Evolving Role of Urgent Care Centers
The role of urgent care centers is growing, but that fact represents the only real consensus we have on the subject. There is a large discrepancy between sources as to the number of urgent care centers in the United States. The Urgent Care Association of America reports approximately 6,400 centers, while the American Academy of Urgent Care Medicine estimates numbers as high as 9,300. The difference most likely originates in the lack of standardization in states’ regulation of – and definition of – an urgent care center.
Many states define urgent care centers as a physician office with extended hours. However, some states try to regulate urgent care clinics through licensing procedures, while other states require a certificate of need for urgent care centers.
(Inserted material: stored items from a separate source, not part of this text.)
theorem forwardStarted_reported (s : State) : forwardStarted s
    = scheduleTest (ficForward (decide (s.vcm.valve = .dark)) s.now s.forwardReported) := by
  have hLeft : leaveDark s.vcm.valve (s.setVcm (s.vcm.forward s.now)) = s.forwarded := by
    unfold leaveDark State.forwarded
    by_cases h : s.vcm.valve = .dark
    · rw [if_pos h, if_pos h]
      rfl
    · rw [if_neg h, if_neg h]
      rfl
  have hGamma : (if s.vcm.valve = .recovering then measureGamma s.forwarded else s.forwarded)
      = s.forwarded.measured s.entryGamma := by
    unfold State.entryGamma
    by_cases h : s.vcm.valve = .recovering
    · rw [if_pos h, if_pos h, measureGamma_eq]
      rfl
    · rw [if_neg h, if_neg h]
      rfl
  have hInterval : reportInterval (s.forwarded.measured s.entryGamma).vcm.fwdInterval (s.forwarded.measured s.entryGamma)
      = s.forwardReported := reportInterval_eq (s := s) (x := s.forwarded.measured s.entryGamma) rfl
  unfold forwardStarted
  simp only [hLeft, hGamma, hInterval]
  rfl

theorem scheduleTest_eq (x : State) : scheduleTest x = x.setPst x.scheduledPst := by
  unfold scheduleTest State.scheduledPst
  cases x.cmu.executing with
  | none => rfl
  | some v => simp only [decide_eq_true_eq]

theorem ficForward_frame (fromDark : Bool) (vf : Instant) (x : State) :
    ficForward fromDark vf x = x.setFic { x.fic with armed := (ficForward fromDark vf x).fic.armed } := by
  unfold ficForward
  split <;> rfl

/-- The mark that stands armed at the adoption point. -/
def State.forwardArmed (s : State) : Option ArmedMark :=
  if armsLocal (decide (s.vcm.valve = .dark)) s.forwardReported then
    some
      { m := s.forwardReported.localInstant s.now s.forwardReported.alphaTarget
        alphaT := s.forwardReported.alphaTarget, placing := .localVoltage }
  else s.fic.armed

theorem ficForward_armed (s : State) :
    (ficForward (decide (s.vcm.valve = .dark)) s.now s.forwardReported).fic.armed = s.forwardArmed := by
  unfold ficForward State.forwardArmed
  split <;> rfl

theorem forwardStarted_eq (s : State) : forwardStarted s = { s.forwardReported with
    fic := { s.forwardReported.fic with armed := s.forwardArmed }, pst := s.scheduledPst } := by
  rw [forwardStarted_reported, scheduleTest_eq, ficForward_frame, ficForward_armed]
  rfl

theorem alphaTarget_congr {y : State} (hCurrent : y.orh.current = x.orh.current) (hCfg : y.cfg = x.cfg)
    (hMargin : y.marginAngle = x.marginAngle) : y.alphaTarget = x.alphaTarget := by
  unfold State.alphaTarget State.alphaOrder
  rw [hCurrent, hCfg, hMargin]

/-- Neither the armed mark nor the PST is read by the target angle. -/
theorem forwardStarted_alphaTarget (s : State) : (forwardStarted s).alphaTarget = s.forwardReported.alphaTarget := by
  rw [forwardStarted_eq]
  rfl

theorem ownMarkNotGroup_iff (s : State) :
    s.ownMarkNotGroup = true ↔ ∃ own, s.ownReport = some own ∧ own.report.source ≠ .group := by
  unfold State.ownMarkNotGroup State.ownReport
  cases s.entry s.position with
  | none => simp
  | some x => cases h : x.held <;> simp [h]

theorem judgeSample_roll (sample : Nat) (s : State) : (judgeSample sample s).prl.roll = s.prl.roll := by
  unfold judgeSample
  split <;> rfl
These differences make standardization difficult, especially if an organization’s operation extends across state lines. Another issue lies in the fragmentation of health care, with many system leaders and administrators being concerned that the ease of access to an urgent care center will encourage people to forgo visits to their primary care physician.
Urgent care facilities will generally make it very clear to their patients that they have no interest in being a primary care facility. Their mission is not to see people for health screenings of check-ups; in fact, they will connect primary care physicians with patients who stop in for routine care. If they do come in for an urgent matter, such as a severe sore throat or earache, the urgent care center will treat them but then recommend the follow-up takes place at the primary care facility.
But today’s urgent care centers are also looking to take on the role of emergency room, positioning all urgent services under one roof, and providing a cost-savings for the consumer. However, it is a delicate balance – in order to operate as an emergency room, urgent care centers need the same resources as a traditional ER – an ambulance bay, 24/7 hours, emergency trained physicians and appropriate equipment. Having that type of overhead without supporting patient intake can be difficult financially. Urgent care centers taking on the role of emergency rooms need to convince the emergency medical service crews to bring patients to them – the ideal patient being one who needs emergency medical care, but not hospital admission. Centers operating as both urgent care and emergency care also need to understand insurance and regulatory implications, as they can run into billing confusion with insurance companies.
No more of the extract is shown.